Populismo vive de problemas, não resolve problemas

PorA Direcção,6 jun 2025 8:17

A corrida para os extremos continua. No domingo passado, 1º de Junho, na Polónia, mais uma candidatura apoiada pela direita radical ganhou as eleições presidenciais. Tudo leva a crer que forças radicais em vários outros países não vão ficar por aí, particularmente quando, como no caso polaco, se tem o apoio explícito do movimento de Donald Trump (MAGA).

A persistência nessas sociedades de condições propícias ao crescimento do extremismo político tanto da direita como de esquerda, entre as quais a extrema polarização, a preferência pelo discurso político na base do ressentimento e a actuação política dirigida para a descredibilização das instituições, garante que haverá mais vitórias dos radicais.

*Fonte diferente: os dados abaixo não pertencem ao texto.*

-- ==== Sys2Proof/Tests/Slice0.lean ====
section
/-! SUPPORT. The model's own tests: decoding against words written out from spec/30_encoding.md, the checks of
WellFormed, one step per command against spec/95_test_vectors.md (each test names its row V<n>), and a witness for the
hypotheses of every obligation that has some. -/

set_option maxRecDepth 4000

namespace Sys2Proof.Machine.Slice0Tests

open Sys2Proof Sys2Proof.Machine

/-! ### Words of the spec, one per command, fields written out from 30_encoding.md R91 and R96 -/

theorem test_decode_reg :
    decode 0b00000001_0000000000000100_00100010_00000000000000000000000000000000#64 = .command (.regRd 2#3 2#2 4#16) ∧
    decode 0b00000010_0000000000010000_00100100_00000000000000000000010000000000#64 =
      .command (.regWr 4#3 2#2 16#16 1024#32) := by decide

theorem test_decode_gpio :
    decode 0b00010000_00000000_00000111_00010010_00000000000000000000000000000000#64 =
      .command (.gpioSetf 18#8 7#8) ∧
    decode 0b00010001_00000000_00000000_00010010_00000000000000000000000000000000#64 = .command (.gpioAcc 18#8) := by
  decide

theorem test_decode_clk :
    decode 0x2000010000000064#64 = .command (.clkCfg 0#8 1#8 100#32) ∧
    decode 0x2100000400000000#64 = .command (.clkStart 4#8) ∧
    decode 0x2200000000000000#64 = .command (.clkStop 0#8) ∧
    decode 0x2300000200000000#64 = .command (.clkBusy 2#8) := by decide

theorem test_decode_pwm :
    decode 0x3000060100000000#64 = .command (.pwmCfg 1#8 0b000110#6) ∧
    decode 0x3100000100000400#64 = .command (.pwmRange 1#8 0x400#32) ∧
    decode 0x3200000100000200#64 = .command (.pwmData 1#8 0x200#32) ∧
    decode 0x3300000100000000#64 = .command (.pwmStart 1#8) ∧
    decode 0x3400000100000000#64 = .command (.pwmStop 1#8) ∧
    decode 0x3500000000000123#64 = .command (.pwmFadd 0x123#32) := by decide

theorem test_decode_pwm_fifo :
    decode 0x3600000000000000#64 = .command .pwmFclr ∧ decode 0x3700000000000000#64 = .command .pwmFfull ∧
    decode 0x3800000000000000#64 = .command .pwmFempty := by decide

theorem test_decode_spi :
    decode 0b01000000_0000000000000000000_1_1_1_11_0000000000000000_1111111111111111#64 =
      .command (.spiCfg 3#2 1#1 1#1 1#1 0xFFFF#16) ∧
    decode 0x4000000500000040#64 = .command (.spiCfg 1#2 1#1 0#1 0#1 0x40#16) ∧
    decode 0x41000000000000AB#64 = .command (.spiXfer1 0xAB#8) ∧
    decode 0x420000000000FFFF#64 = .command (.spiXfern 0xFFFF#16) := by decide

/-- Reserved bits of each format and codes outside the map (30_encoding.md R100). -/
theorem test_illegal_words :
    decode 0x0000000000000000#64 = .illegal .unknownOpcode ∧ decode 0x4300000000000000#64 = .illegal .unknownOpcode ∧
    decode 0x0100042A00000000#64 = .illegal .reservedBitSet ∧ decode 0x1001000000000000#64 = .illegal .reservedBitSet ∧
    decode 0x3600000000000001#64 = .illegal .reservedBitSet := by decide

/-- A command carried as bytes is little-endian (30_encoding.md R90); fewer than eight bytes are no command (R102). -/
theorem test_decode_bytes :
    decodeBytes [0#8, 0#8, 0#8, 0#8, 0x22#8, 0x04#8, 0#8, 1#8, 9#8] = (.command (.regRd 2#3 2#2 4#16), [9#8]) ∧
    decodeBytes [1#8, 2#8] = (.illegal .tooShort, [1#8, 2#8]) := by decide

theorem test_decode_table_word :
    decodeTableWord 64 0x0100042200000000 = some (.regRd 2#3 2#2 4#16) ∧ decodeTableWord 64 0 = none := by decide

/-! ### The checks of WellFormed refuse -/

theorem test_inRange_reg :
    Instr.inRange resetParams (.regRd 2#3 2#2 4#16) = true ∧ Instr.inRange resetParams (.regRd 2#3 3#2 4#16) = false ∧
    Instr.inRange resetParams (.regRd 6#3 2#2 4#16) = false ∧
    Instr.inRange resetParams (.regRd 2#3 2#2 4093#16) = false ∧
    Instr.inRange resetParams (.regWr 2#3 2#2 5#16 0#32) = false := by decide

theorem test_inRange_gpio :
    Instr.inRange resetParams (.gpioSetf 53#8 10#8) = true ∧ Instr.inRange resetParams (.gpioSetf 54#8 0#8) = false ∧
    Instr.inRange resetParams (.gpioSetf 0#8 11#8) = false ∧ Instr.inRange resetParams (.gpioAcc 54#8) = false := by
  decide

theorem test_inRange_clk :
    Instr.inRange resetParams (.clkCfg 4#8 7#8 4095#32) = true ∧
    Instr.inRange resetParams (.clkCfg 3#8 7#8 4095#32) = false ∧
    Instr.inRange resetParams (.clkCfg 4#8 8#8 4095#32) = false ∧
    Instr.inRange resetParams (.clkCfg 4#8 7#8 4096#32) = false ∧ Instr.inRange resetParams (.clkStart 3#8) = false ∧
    Instr.inRange resetParams (.clkStop 5#8) = false ∧ Instr.inRange resetParams (.clkBusy 3#8) = false := by decide

theorem test_inRange_pwm :
    Instr.inRange resetParams (.pwmCfg 2#8 0#6) = false ∧ Instr.inRange resetParams (.pwmRange 2#8 0#32) = false ∧
    Instr.inRange resetParams (.pwmData 2#8 0#32) = false ∧ Instr.inRange resetParams (.pwmStart 2#8) = false ∧
    Instr.inRange resetParams (.pwmStop 2#8) = false ∧ Instr.inRange resetParams (.pwmStop 1#8) = true := by decide

theorem test_params_wf :
    resetParams.wf = true ∧ Params.wf { resetParams with nfunc := 0 } = false ∧
    Params.wf { resetParams with nfunc := 257 } = false ∧ Params.wf { resetParams with pinTable := [[11]] } = false ∧
    Params.wf { resetParams with pinTable := [[0, 0, 0, 0, 0, 0, 0, 0, 0]] } = false ∧
    Params.wf { resetParams with muxcode := [] } = false ∧
    Params.wf { resetParams with pollLimit := some 0 } = false := by decide

theorem test_layout_wf :
    ClockLayout.wf { specClockLayout with gp1 := specClockLayout.gp0 } = false ∧
    PwmLayout.wf { specPwmLayout with sta := specPwmLayout.ctl } = false ∧
    PwmLayout.wf { specPwmLayout with usef := specPwmLayout.pola } = false ∧
    SpiLayout.wf { specSpiLayout with fifo := specSpiLayout.cs } = false ∧
    SpiLayout.wf { specSpiLayout with csel := 31 } = false ∧
    SpiLayout.wf { specSpiLayout with ta := 1 } = false := by decide

/-- A page's physical base is PERI_BASE plus the page's offset (20_memory.md R52). -/
theorem test_pageBase :
    pageBase { resetParams with placement := ⟨100, 1, 2, 3, 4, 5, 6⟩ } .pcm = 104 ∧
    pageBase { resetParams with placement := ⟨100, 1, 2, 3, 4, 5, 6⟩ } .spi0 = 106 := by decide

/-- The host reads back the byte it wrote to TXB (10_state.md R20, R26). -/
theorem test_hostReadTxb :
    hostReadTxb 7 { State.reset with txb := [(7, 0xA5#8)] } = .next 0xA5#8 ∧
    hostReadTxb 7 { State.reset with st := .waitTxd } = .refused .portNotReady := ⟨rfl, rfl⟩

/-! ### Small states -/

/-- A state on the fixture ENV_RAM with one word stored. -/
def onRam (pg : Page) (off : Nat) (v : Word) : State :=
  { State.reset with env := envRam (Memory.writeLE [] (cellAddr pg off) 4 v) }

/-- A state on ENV_ANY with answers in store. -/
def onAny (answers : List Word) : State := { State.reset with env := { resetEnv with answers := answers } }

/-- No page mapped. -/
def noPages : MappedPages := ⟨false, false, false, false, false, false⟩

/-- A state with no page mapped. -/
def unmapped : State := { State.reset with params := { resetParams with mapped := noPages } }

/-- What an outcome leaves: the response, the bus transactions newest first, and ESTK. -/
def seen (o : Host.Outcome State Fault Refusal) : Option (Rsp × List Event × Bool) :=
  match o with
  | .next t => some (t.rsp, t.trace, t.estk)
  | .fault _ => none
  | .refused _ => none

/-- An OK response with a value. -/
def ok (v : Word) : Rsp := ⟨0#4, 0#4, v, 0#16⟩

/-! ### One step per command, from 95_test_vectors.md -/

/-- REG.RD: the example of 40_reg.md R120, a byte of a word. -/
theorem test_regRd_byte_lane :
    seen (exec (.regRd 2#3 0#2 5#16) (onRam .gpio 4 0x00024000#32)) =
      some (ok 0x40#32, [.read .gpio 5 .w1 0x40#32], false) := by decide

/-- REG.RD: the bound is tested before alignment (R120 corner cases). -/
theorem test_regRd_bound_first :
    seen (exec (.regRd 2#3 2#2 4094#16) State.reset) = some (⟨4#4, 0#4, 0#32, 0#16⟩, [], true) := by decide

/-- REG.WR: the bits above the width are ignored (40_reg.md R121). -/
theorem test_regWr_cuts_value :
    seen (exec (.regWr 2#3 1#2 6#16 0xAABBCCDD#32) State.reset) =
      some (ok 0#32, [.write .gpio 6 .w2 0xCCDD#32], false) := by decide

/-- REG.WR: a misaligned word (R121). -/
theorem test_regWr_misaligned :
    seen (exec (.regWr 4#3 2#2 6#16 1#32) State.reset) = some (⟨1#4, 7#4, 0#32, 0#16⟩, [], true) := by decide

/-- GPIO.SETF 18, 7: the example of 41_gpio.md R132. -/
theorem test_gpioSetf_example :
    seen (exec (.gpioSetf 18#8 7#8) (onRam .gpio 4 0x00024000#32)) =
      some (ok 0#32, [.write .gpio 4 .w4 0x02024000#32, .read .gpio 4 .w4 0x00024000#32], false) := by decide

/-- GPIO.SETF of a function that is not in the pin's list (41_gpio.md R132). -/
theorem test_gpioSetf_unavailable :
    seen (exec (.gpioSetf 0#8 7#8) State.reset) = some (⟨2#4, 0#4, 0#32, 0#16⟩, [], true) := by decide

/-- GPIO.ACC 18 and 40: the example of 41_gpio.md R133. -/
theorem test_gpioAcc_example :
    seen (exec (.gpioAcc 18#8) unmapped) = some (ok 1#32, [], false) ∧
    seen (exec (.gpioAcc 40#8) unmapped) = some (ok 0#32, [], false) := by decide

/-- CLK.CFG gp0, 1, 100: the example of 42_clock.md R143. -/
theorem test_clkCfg_example :
    seen (exec (.clkCfg 0#8 1#8 100#32) State.reset) =
      some (ok 0#32, [.write .clock 0x074 .w4 0x5A064000#32, .write .clock 0x070 .w4 0x5A000001#32], false) := by decide

/-- CLK.CFG with three bad operands reports the clock (42_clock.md R143). -/
theorem test_clkCfg_first_error :
    seen (exec (.clkCfg 3#8 8#8 4096#32) State.reset) = some (⟨1#4, 3#4, 0#32, 0#16⟩, [], true) := by decide

/-- CLK.START gp0: the example of 42_clock.md R144. -/
theorem test_clkStart_example :
    seen (exec (.clkStart 0#8) (onAny [0x00000001#32])) =
      some (ok 0#32, [.write .clock 0x070 .w4 0x5A000011#32, .read .clock 0x070 .w4 0x00000001#32], false) := by decide

/-- CLK.STOP gp0: the example of 42_clock.md R145. -/
theorem test_clkStop_example :
    seen (exec (.clkStop 0#8) (onAny [0x00000091#32])) =
      some (ok 0#32, [.write .clock 0x070 .w4 0x5A000081#32, .read .clock 0x070 .w4 0x00000091#32], false) := by decide

/-- CLK.BUSY gp0: both answers of the example of 42_clock.md R146. -/
theorem test_clkBusy_example :
    seen (exec (.clkBusy 0#8) (onAny [0x00000091#32])) =
      some (ok 1#32, [.read .clock 0x070 .w4 0x00000091#32], false) ∧
    seen (exec (.clkBusy 0#8) (onAny [0x00000001#32])) =
      some (ok 0#32, [.read .clock 0x070 .w4 0x00000001#32], false) := by decide

/-- PWM.CFG 1, ms+usef: V50. -/
theorem test_pwmCfg_v50 :
    seen (exec (.pwmCfg 1#8 0b000110#6) (onAny [0x00000081#32])) =
      some (ok 0#32, [.write .pwm 0 .w4 0x0000A081#32, .read .pwm 0 .w4 0x00000081#32], false) := by decide

/-- PWM.CFG 0, 63: V51. -/
theorem test_pwmCfg_v51 :
    seen (exec (.pwmCfg 0#8 63#6) (onAny [0xFFFF2700#32])) =
      some (ok 0#32, [.write .pwm 0 .w4 0xFFFF27BE#32, .read .pwm 0 .w4 0xFFFF2700#32], false) := by decide

/-- PWM.RANGE 1: V56. -/
theorem test_pwmRange_v56 :
    seen (exec (.pwmRange 1#8 0x400#32) State.reset) = some (ok 0#32, [.write .pwm 0x20 .w4 0x400#32], false) := by
  decide

/-- PWM.DATA 1: V57. -/
theorem test_pwmData_v57 :
    seen (exec (.pwmData 1#8 0x200#32) State.reset) = some (ok 0#32, [.write .pwm 0x24 .w4 0x200#32], false) := by
  decide

/-- PWM.START 1: V61. -/
theorem test_pwmStart_v61 :
    seen (exec (.pwmStart 1#8) (onAny [0x0000A081#32, 0x00000006#32])) =
      some (ok 0#32, [.write .clock 0x0A0 .w4 0x5A000016#32, .read .clock 0x0A0 .w4 0x00000006#32,
        .write .pwm 0 .w4 0x0000A181#32, .read .pwm 0 .w4 0x0000A081#32], false) := by decide

/-- PWM.START 1 with only PG_CLOCK unmapped: V63. -/
theorem test_pwmStart_v63 :
    seen (exec (.pwmStart 1#8) { onAny [0x0000A081#32] with
      params := { resetParams with mapped := { allMapped with clock := false } } }) =
      some (⟨3#4, 0#4, 0#32, 0#16⟩, [.write .pwm 0 .w4 0x0000A181#32, .read .pwm 0 .w4 0x0000A081#32], true) := by
  decide

/-- PWM.STOP 0 and 1: V65. -/
theorem test_pwmStop_v65 :
    seen (exec (.pwmStop 0#8) (onAny [0x0000A181#32])) =
      some (ok 0#32, [.write .pwm 0 .w4 0x0000A180#32, .read .pwm 0 .w4 0x0000A181#32], false) ∧
    seen (exec (.pwmStop 1#8) (onAny [0x0000A181#32])) =
      some (ok 0#32, [.write .pwm 0 .w4 0x0000A081#32, .read .pwm 0 .w4 0x0000A181#32], false) := by decide

/-- PWM.FADD: V66. -/
theorem test_pwmFadd_v66 :
    seen (exec (.pwmFadd 0x123#32) State.reset) = some (ok 0#32, [.write .pwm 0x18 .w4 0x123#32], false) := by decide

/-- PWM.FCLR: V67. -/
theorem test_pwmFclr_v67 :
    seen (exec .pwmFclr (onAny [0x0000A181#32])) =
      some (ok 0#32, [.write .pwm 0 .w4 0x0000A1C1#32, .read .pwm 0 .w4 0x0000A181#32], false) := by decide

/-- PWM.FFULL: V58. -/
theorem test_pwmFfull_v58 :
    seen (exec .pwmFfull (onAny [0x2#32])) = some (ok 0#32, [.read .pwm 4 .w4 0x2#32], false) ∧
    seen (exec .pwmFfull (onAny [0x1#32])) = some (ok 1#32, [.read .pwm 4 .w4 0x1#32], false) := by decide

/-- PWM.FEMPTY: V59. -/
theorem test_pwmFempty_v59 :
    seen (exec .pwmFempty (onAny [0x2#32])) = some (ok 1#32, [.read .pwm 4 .w4 0x2#32], false) ∧
    seen (exec .pwmFempty (onAny [0x1#32])) = some (ok 0#32, [.read .pwm 4 .w4 0x1#32], false) := by decide

/-- SPI.CFG 3, 1, 1, 1, 65535: V48. -/
theorem test_spiCfg_v48 :
    seen (exec (.spiCfg 3#2 1#1 1#1 1#1 0xFFFF#16) State.reset) =
      some (ok 0#32, [.write .spi0 8 .w4 0xFFFF#32, .write .spi0 0 .w4 0x4F#32], false) := by decide

/-- SPI.XFER1 under ENV_ECHO(0): the write of WRITE_TX, transaction 6 of V40. -/
theorem test_spiXfer1_writes_operand :
    seen (step { State.reset with st := .writeTx, mode := .single, cnt := 1#16, opB := 0xAB#32, env := envRef 0 [] }) =
      some (resetRsp, [.write .spi0 4 .w4 0xAB#32], false) := by decide

/-- SPI.XFERN: the write of WRITE_TX at index 1, transaction 10 of V42. -/
theorem test_spiXfern_writes_txb :
    seen (step { State.reset with
      st := .writeTx, mode := .multi, cnt := 3#16, idx := 1#16,
      txb := [(0, 1#8), (1, 2#8), (2, 3#8)], env := envRef 0 [] }) =
      some (resetRsp, [.write .spi0 4 .w4 2#32], false) := by decide

/-- The second failed poll with POLL_LIMIT = some 2 times out without a Sleep: V46. -/
theorem test_poll_timeout_v46 :
    seen (step { onAny [0x80#32] with
      st := .waitTxd, cnt := 1#16, polls := 1,
      params := { resetParams with pollLimit := some 2 } }) =
      some (⟨5#4, 1#4, 0#32, 0#16⟩, [.read .spi0 0 .w4 0x80#32], true) := by decide

/-- An illegal word: one step, no bus transaction (30_encoding.md R100). -/
theorem test_illegal_step :
    seen (step { State.reset with prog := [⟨[], 0#64⟩] }) = some (⟨6#4, 0#4, 0#32, 0#16⟩, [], true) := by decide

/-- ENV_REF(0) after one bus write. -/
def refAfter (pg : Page) (off : Nat) (n : Width) (v : Word) : Env :=
  envWrite resetParams [] (envRef 0 []) pg off n v

/-- The fixture ENV_CM on the bus: busy follows enable, a write without the password is ignored
(20_memory.md R73) but counted (the model's choice, log 26). -/
theorem test_env_cm :
    (envRead resetParams [] (refAfter .clock 0x070 .w4 0x5A000011#32) .clock 0x070 .w4).1 = 0x91#32 ∧
    refAfter .clock 0x070 .w4 0x00000011#32 = { envRef 0 [] with writes := 1 } := by decide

O espantoso é que quem mais sai a perder com o processo continue a actuar da mesma forma. É o que se nota nas forças políticas tradicionais apesar da sua decrescente representação eleitoral e também nos contrapoderes, como os média, os sindicatos e as ONGs, e nos próprios indivíduos, mesmo perante a evidente derrapagem a favor dos extremos. Ninguém parece disposto a alterar a sua abordagem política, sentida como distante, mas apresentada como de proximidade, nem as suas reivindicações, que ignoram consequências e responsabilidade ou a sua preferência pela gratificação pessoal e instantânea tirada de denúncias de corrupção e de demonstrações de indignação. Mesmo quando é claro e evidente para onde se dirigem as soluções de mudança propostas pelos extremos – o mal-estar e o sofrimento que geram, a erosão de direitos que provocam e o futuro menos próspero e previsível que deixam – percebe-se que não é fácil travar ou inflectir tais abordagens políticas e avançar com reformas vantajosas para todos.

Não há, porém, como negar o resultado de certas políticas, de certa forma de governar e de um certo entendimento do mundo face ao que se assiste nos Estados Unidos, e ainda não se completaram seis meses do mandato de Donald Trump. Assim, na forma típica de exercício do poder pelos populistas centrada no líder tem-se reforçado a autoridade da presidência face ao poder legislativo e ao poder judicial. O sistema de checks and balance ficou mais fraco ao se forçar a submissão do congresso e ao se desafiar continuamente os tribunais até ao limite do não cumprimento pelo executivo de decisões judiciais, no que pode vir a configurar uma crise constitucional.

Na própria administração federal, com a imagem da serra eléctrica empunhada por Elon Musk, procurou-se tornar os funcionários vulneráveis, reduzir a independência das autoridades reguladoras e diminuir a isenção e imparcialidade do serviço público a favor da lealdade directa ao presidente. Nem as forças armadas, as polícias e os serviços de inteligência ficaram imunes a intervenções divisivas em contra-corrente com a cultura institucional existente que privilegia o mérito, a competência e o respeito pela constituição.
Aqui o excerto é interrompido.